Un photographe français, Olivier Voisin, est mort dimanche après avoir été blessé la semaine dernière lors d'un bombardement en Syrie, pays qui confirme sa triste réputation de zone la plus dangereuse au monde pour les journalistes.

Le reporter indépendant, âgé de 38 ans et ayant publié des photos dans la presse française et internationale, avait été grièvement blessé à la tête et au bras droit par des éclats d'obus alors qu'il couvrait les opérations d'une katiba (groupe armé d'opposition) dans la région d'Idlib (nord de la Syrie).

Transféré à l'hôpital international d'Antakya, son état était jugé critique malgré une intervention chirurgicale. Il est mort dans la nuit à 0h44 locale.

«Olivier était un passionné, qui voulait témoigner de l'absurdité de la guerre, même s'il reconnaissait que c'était pour lui une véritable drogue», a confié l'un de ses confrères photographes.

«Je l'avais rencontré l'été dernier à Alep, il était expérimenté, prudent, bien sur le terrain et vraiment humain», a dit de lui Edouard Elias, photographe indépendant qui avait aussi travaillé à ses côtés le mois dernier en Syrie.

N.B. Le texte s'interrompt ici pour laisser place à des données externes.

/-- The byte `v` stands at `ea`, and the machine fetches next if it still runs. -/
structure HoldsByte (ea : Addr) (v : Byte) (w : State) : Prop where
  wf : w.mem.wf = true
  read : w.mem.read ea = v
  ready : w.status = .running → w.Ready

/-- A step of an instruction that does not store to `ea` keeps the byte there. -/
theorem step_holdsByte {ea : Addr} {v : Byte} {s t : State} (hs : HoldsByte ea v s) (hn : ¬ s.storesTo ea)
    (h : step s = .next t) : HoldsByte ea v t := by
  by_cases hrun : s.status = .running
  · have hr := hs.ready hrun
    rcases step_mem hr h with hmem | ⟨a, b, ha, hmem⟩
    · exact ⟨hmem ▸ hs.wf, hmem ▸ hs.read, step_ready hr h⟩
    · have hne : ea ≠ a := fun he => hn (he ▸ ha)
      refine ⟨hmem ▸ Memory.write_wf hs.wf a b, ?_, step_ready hr h⟩
      rw [hmem, Memory.read_write hs.wf, if_neg hne, hs.read]
  · rw [step_ended hrun] at h
    cases h
    exact hs

theorem stepsWithoutStoreTo_holdsByte {ea : Addr} {v : Byte} {n : Nat} {t w : State} (ht : HoldsByte ea v t)
    (h : stepsWithoutStoreTo ea n t w) : HoldsByte ea v w := by
  induction n generalizing t with
  | zero => exact h ▸ ht
  | succ n ih =>
    obtain ⟨hn, u, hu, huw⟩ := h
    exact ih (step_holdsByte ht hn hu) huw

/-! ### What the fetch and decode pulses deliver (40_pipeline.md R102 to R108, R114) -/

/-- The fetch pulse of a ready machine. -/
theorem pulse_ready {s : State} (hr : s.Ready) : pulse s = .next { s with
    cycles := s.cycles + 1, mar := s.pc, mdr := s.mem.read s.pc, ir := s.mem.read s.pc, pc := s.pc + 1#16
    step := .decode } := by
  rw [pulse_fetch hr.running hr.fetch, doFetch_idle (by exact hr.idle)]
  rfl

/-- As many pulses as the instruction at PC has bytes leave the state in which its execute work begins, the pulse that executes
not yet counted. -/
theorem pulses_encode_length {s : State} {i : Instr} {rest : List Byte} (hr : s.Ready)
    (hd : decode s.x (fetchBytes s) = .ok (i, rest)) :
    pulses (encode i).length s = .next { s.delivered i with cycles := s.cycles + (encode i).length } := by
  obtain ⟨hw, hop, hops⟩ := decode_at_pc hd
  rw [encode, List.length_cons, pulses_succ, pulse_ready hr, andThen_next]
  rcases classify_opcodeOf hw with ⟨h, -⟩ | ⟨b, h, hc⟩ | ⟨lo, hi, h, hc⟩
  · simp [h, State.delivered, hop]
  · have hb : s.mem.read (s.pc + 1#16) = b := by simpa [h, @eq_comm Byte] using hops
    rw [hop] at hc
    rw [h, List.length_singleton, pulses_succ, pulse_decode (by exact hr.running) rfl, doDecode_one (by exact hc),
      decodeOne_idle (by exact hr.idle)]
    simp [State.delivered, h, hop, hb, countPulse, BitVec.add_assoc]
  · obtain ⟨hlo, hhi⟩ : s.mem.read (s.pc + 1#16) = lo ∧ s.mem.read (s.pc + 2#16) = hi := by
      simpa [h, @eq_comm Byte] using hops
    have hfirst := hr.firstPass
    have hidle := hr.idle
    rw [hop] at hc
    rw [h, List.length_cons, List.length_singleton, pulses_succ,
      pulse_decodeTwoFirst (by exact hr.running) rfl (by exact hr.firstPass) (by exact hc), andThen_next, pulses_succ,
      pulse_decodeTwoSecond (by exact hr.running) rfl rfl (by exact hc) rfl]
    simp [State.delivered, h, hop, hlo, hhi, hfirst, hidle, BitVec.add_assoc]

theorem delivered_cycles {i : Instr} {s : State} (hw : i.wellFormed s.x = true) :
    (s.delivered i).cycles = s.cycles + (encode i).length + 1 := by
  rcases classify_opcodeOf hw with ⟨h, -⟩ | ⟨b, h, -⟩ | ⟨lo, hi, h, -⟩ <;> simp [State.delivered, encode, h]

/-- Counting the pulse that executes gives the state in which the execute work begins. -/
theorem countPulse_of_delivered {i : Instr} {s : State} (hw : i.wellFormed s.x = true) :
    countPulse { s.delivered i with cycles := s.cycles + (encode i).length } = s.delivered i := by
  simp [countPulse, ← delivered_cycles hw]

/-- Settles O43: the store puts the byte at its address, every step in between keeps it, and what stands at an address is what a
fetch and its decode pulses read there. -/
theorem storeIsSeenByEveryLaterFetch : Obligations.StoreIsSeenByEveryLaterFetch := by
  intro s i ea v rest hr hwf hd hstore
  obtain ⟨t, hstep, htr, hpc, hmem⟩ := step_of_store hr hd hstore
  have ht : HoldsByte ea v t := ⟨hmem ▸ Memory.write_wf hwf ea v, by simp [hmem, Memory.read_write hwf], fun _ => htr⟩
  refine ⟨t, hstep, htr, hpc, fun n w hsteps => ?_⟩
  have hw := stepsWithoutStoreTo_holdsByte ht hsteps
  refine ⟨hw.read, fun hrun => ?_⟩
  have hwr := hw.ready hrun
  refine ⟨hwr, fun hat => ⟨_, pulse_ready hwr, by rw [hat, hw.read]⟩, fun j rest' hj => ⟨?_, fun k hk hat => ?_⟩⟩
  · exact ⟨_, pulses_encode_length hwr hj, countPulse_of_delivered (decode_at_pc hj).1⟩
  · rw [encode_at_pc hj hk, hat, hw.read]

end Sys2Proof.Proofs.MemoryFamily
end

section
/-! PROOFS. The family of 30_encoding.md: what the decoder answers, both round trips with the encoder, the length of an
instruction, and the step over an undefined opcode. -/

namespace Sys2Proof.Proofs.EncodingFamily

open Sys2Proof Sys2Proof.Machine

/-! ### What the decoder answers (30_encoding.md R80 to R86) -/

theorem mem_definedOpcodes {op : Byte} :
    op ∈ definedOpcodes ↔ op ∈ zeroOperandSet ∨ op ∈ oneOperandSet ∨ op ∈ twoOperandSet := by
  simp [definedOpcodes]

/-- A zero-operand opcode that the opcode map has is a listed one (R84, R86). -/
theorem mem_zeroOperandSet_of_instrOf {op x b1 : Byte} {ea : Addr} {i : Instr} (h : instrOf op x b1 ea = some i)
    (h1 : op ∉ oneOperandSet) (h2 : op ∉ twoOperandSet) : op ∈ zeroOperandSet := by
  by_contra h0
  have hnone : instrOf op x b1 ea = none := instrOf_undefined x b1 ea (by simp [mem_definedOpcodes, h0, h1, h2])
  simp [hnone] at h

/-- Everything the decoder can do after an opcode: the list ends within the operands of a defined opcode, or the opcode is
looked up with the operands that stand in front of the rest. -/
theorem decode_cons_cases (x op : Byte) (bs : List Byte) :
    (decode x (op :: bs) = .error .truncated ∧ op ∈ definedOpcodes) ∨
      ∃ b1 ea ops rest, decode x (op :: bs) = instrOrUndefined op x b1 ea rest ∧ ops ++ rest = bs ∧
        ∀ i, instrOf op x b1 ea = some i → operandsOf i = ops := by
  rcases classify_cases op x with ⟨hc, hop, hx⟩ | ⟨hc, hop⟩ | ⟨hc, hop, hx⟩ | ⟨hc, h1, h2⟩
  · exact .inr ⟨0#8, 0#16, [], bs, by simp [decode, hc], rfl, fun _ hi => operandsOf_instrOf_zero hi (.inr ⟨hop, hx⟩)⟩
  · match bs with
    | [] => exact .inl ⟨by simp [decode, hc], mem_definedOpcodes.2 (.inr (.inl hop))⟩
    | b1 :: rest =>
      exact .inr ⟨b1, 0#16, [b1], rest, by simp [decode, hc], rfl, fun _ hi => operandsOf_instrOf_one hi hop⟩
  · match bs with
    | [] | [_] => exact .inl ⟨by simp [decode, hc], mem_definedOpcodes.2 (.inr (.inr hop))⟩
    | lo :: hi :: rest =>
      exact .inr ⟨0#8, addrOf hi lo, [lo, hi], rest, by simp [decode, hc], rfl,
        fun _ hi => by simpa using operandsOf_instrOf_two hi hop hx⟩
  · exact .inr ⟨0#8, 0#16, [], bs, by simp [decode, hc], rfl,
      fun _ hi => operandsOf_instrOf_zero hi (.inl (mem_zeroOperandSet_of_instrOf hi h1 h2))⟩

/-- A lookup is rejected exactly for the undefined opcodes (R86). -/
theorem instrOrUndefined_eq_undefined {op x b1 : Byte} {ea : Addr} {rest : List Byte} :
    instrOrUndefined op x b1 ea rest = .error (.undefinedOpcode op) ↔ op ∉ definedOpcodes := by
  rw [← instrOf_eq_none_iff op x b1 ea]
  cases h : instrOf op x b1 ea <;> simp [instrOrUndefined, h]

/-- What decodes has its opcode in front, its operands after it, and the form that X selects. -/
theorem decode_cons_eq_ok {x op : Byte} {bs rest : List Byte} {i : Instr} (h : decode x (op :: bs) = .ok (i, rest)) :
    opcodeOf i = op ∧ operandsOf i ++ rest = bs ∧ i.wellFormed x = true := by
  rcases decode_cons_cases x op bs with ⟨htrunc, -⟩ | ⟨b1, ea, ops, rest', hlookup, happ, hops⟩
  · rw [htrunc] at h
    cases h
  · rw [hlookup] at h
    obtain ⟨hi, rfl⟩ := instrOrUndefined_ok h
    obtain ⟨hop, hwf⟩ := instrOf_eq_some hi
    exact ⟨hop, by rw [hops i hi, happ], hwf⟩

/-! ### The round trips between bytes and instructions (R80, R81, R88) -/

/-- Settles O1, by the class that decode finds for the instruction's opcode: its operands are then the bytes decode reads, and
the opcode map under them is the instruction. -/
theorem decodeOfEncodeIsIdentity : Obligations.DecodeOfEncodeIsIdentity := by
  intro x i rest hwf
  have lookup {b1 : Byte} {ea : Addr} (h1 : ∀ b, operandsOf i = [b] → b1 = b)
      (h2 : ∀ lo hi, operandsOf i = [lo, hi] → ea = addrOf hi lo) :
      instrOrUndefined (opcodeOf i) x b1 ea rest = .ok (i, rest) := by
    rw [instrOrUndefined, instrOf_opcodeOf hwf h1 h2]
  rcases classify_opcodeOf hwf with ⟨hops, hc | hc⟩ | ⟨b, hops, hc⟩ | ⟨lo, hi, hops, hc⟩
  all_goals
    simp only [encode, hops, List.cons_append, List.nil_append, decode, hc]
    exact lookup (by simp [hops]) (by simp +contextual [hops])

/-- Settles O2: the opcode and the operands that decode read are those that encode writes. -/
theorem encodeOfDecodeIsIdentity : Obligations.EncodeOfDecodeIsIdentity := by
  intro x bs rest i h
  cases bs with
  | nil => cases h
  | cons op bs =>
    obtain ⟨rfl, rfl, hwf⟩ := decode_cons_eq_ok h
    exact ⟨rfl, hwf⟩

/-- Settles O3: an undefined opcode reads no operand, so it is looked up and rejected; a defined one is found, or its operands
are cut short. -/
theorem undefinedOpcodesRejectedByName : Obligations.UndefinedOpcodesRejectedByName := by
  refine ⟨by decide, rfl, fun x op rest => ?_⟩
  rcases decode_cons_cases x op rest with ⟨htrunc, hdef⟩ | ⟨b1, ea, ops, rest', hlookup, -⟩
  · simp [htrunc, hdef]
  · rw [hlookup, instrOrUndefined_eq_undefined]

/-! ### The length of an instruction (R82, R84, R88) -/

/-- What decodes is as long as the class of its opcode says. -/
theorem encode_length_of_decode {x op : Byte} {bs rest : List Byte} {i : Instr}
    (h : decode x (op :: bs) = .ok (i, rest)) : (encode i).length = operandBytes (classify op x) + 1 := by
  obtain ⟨rfl, -, hwf⟩ := decode_cons_eq_ok h
  rw [Laws.Length.of_classify i x hwf, encode, List.length_cons]

/-- The class of 0xFF by the value of X (R88). -/
theorem classify_sys (x : Byte) : classify 0xFF#8 x = if x = 1#8 ∨ x = 2#8 then .implied else .two := by
  split
  · simp_all [classify, sysIsImplied]
  · exact classify_two (by decide) fun _ => by simp_all [sysIsImplied]

/-- Settles O4: the length is the class's, and the class follows from the opcode and, for 0xFF, from X. -/
theorem instructionLengthFromOpcodeAndX : Obligations.InstructionLengthFromOpcodeAndX := by
  intro x op rest rest' i h
  rw [encode_length_of_decode h]
  by_cases hff : op = 0xFF#8
  · rw [if_pos hff, hff, classify_sys]
    split <;> rfl
  · rw [if_neg hff, classify, if_neg fun himplied => hff himplied.1]
    split
    · rfl
    · split <;> rfl

/-! ### Undefined opcodes (44_system.md R220) -/

/-- Execute work that leaves the run going, with neither a second phase nor a write, is followed by the interrupt check alone
(40_pipeline.md R110). -/
theorem endInstruction_noWrite {u : State} (hr : u.status = .running) (hp : u.phase2 = false)
    (hw : u.writePending = false) :
    endInstruction u = doInterruptCheck { u with step := .interruptCheck, cycles := u.cycles + 1 } := by
  have hfinish : finishExecute u = setStep .interruptCheck u := by simp [finishExecute, hr, hp, hw]
  rw [endInstruction, if_neg (by simp [hr]), if_neg (by simp [hw]), hfinish]
  rfl

/-- Settles O21: a step over an undefined opcode is the policy's execute work and the end of the instruction; under `nop` that
end is the interrupt check, under `fault` the run has ended. -/
theorem undefinedOpcodeFollowsThePolicy : Obligations.UndefinedOpcodeFollowsThePolicy := by
  intro s hr hop
  rw [MemoryFamily.step_undefined hr hop]
  cases Config.illegalOpcodePolicy with
  | nop => exact endInstruction_noWrite hr.running hr.phase2 hr.writePending
  | fault => exact endInstruction_ended (by simp [execUndefined, raiseFault])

Le président François Hollande a rendu hommage au photographe. «Sa disparition rappelle tragiquement les risques pris par les journalistes pour informer nos concitoyens, quels que soient les dangers», déclare le chef de l'État dans un communiqué.

Un de ses derniers courriels, envoyé la veille de ses blessures à une amie italienne qui l'a publié sur Facebook, est poignant. Il y raconte ses derniers jours de travail pour passer clandestinement en Syrie dans des conditions terribles.

«Accro à la guerre»

«Il fait très froid la nuit. Heureusement que je me suis acheté un collant de femme en Turquie du coup c'est pour moi un peu plus supportable. L'artillerie tire toutes les 20 minutes à peu près et le sol tremble souvent», écrit-il.

Il y décrit aussi les combats, très proches, ses relations avec les combattants et les «barbus». Mais surtout la guerre: «C'est vrai suis accro à cette cam' de merde. Aucune autre drogue sera aussi puissante que l'adrénaline qui d'un coup fait jaillir en nous des sensations incroyables, notamment celles de vouloir vivre», dit-il.

Il conclut sur sa foi et la prière du parachutiste: «Mon Dieu, donne moi ce que les autres ne veulent pas, donne moi la bagarre et la tourmente, je Te le demande ce soir, car demain je n'en aurai plus le courage».

Olivier Voisin travaillait pour de nombreux médias français et internationaux. Ses reportages ont notamment été publiés par des journaux comme L'Express, Le Monde, Le Progrès, Le Soir, Libération, Elle, La Vie, La Croix, Télérama, The Guardian ou L'Orient Le Jour.

Outre le conflit syrien, il a réalisé différents reportages en Libye et en Somalie, mais aussi au Brésil, en Haïti au Kenya et aux États-Unis.

Début janvier, il avait réalisé pour l'Agence France-Presse des clichés de combats dans la vieille ville d'Alep puis une série sur le camp de réfugiés syriens de Azaz sous la neige près de la frontière turque.

Né en mars 1974 en Corée, Olivier Voisin avait été adopté par une famille française. Il souriait de son physique en disant que «Dans tous les pays du Sud on me prend pour un "Chinois" (...) Ils comprennent toujours pas comment je peux être Français».

Avec la mort d'Olivier Voisin s'allonge la longue liste des journalistes tués en Syrie depuis le début de ce conflit, un des plus meurtriers.

Outre les Français Gilles Jacquier en janvier 2012 et Rémi Ochlik, tué avec l'Américaine Marie Colvin en février la même année, puis Yves Debay le mois dernier à Alep, Reporter sans Frontières (RSF) a recensé plus de vingt journalistes professionnels morts en Syrie. S'y ajoutent une cinquantaine de morts parmi les «citoyens journalistes».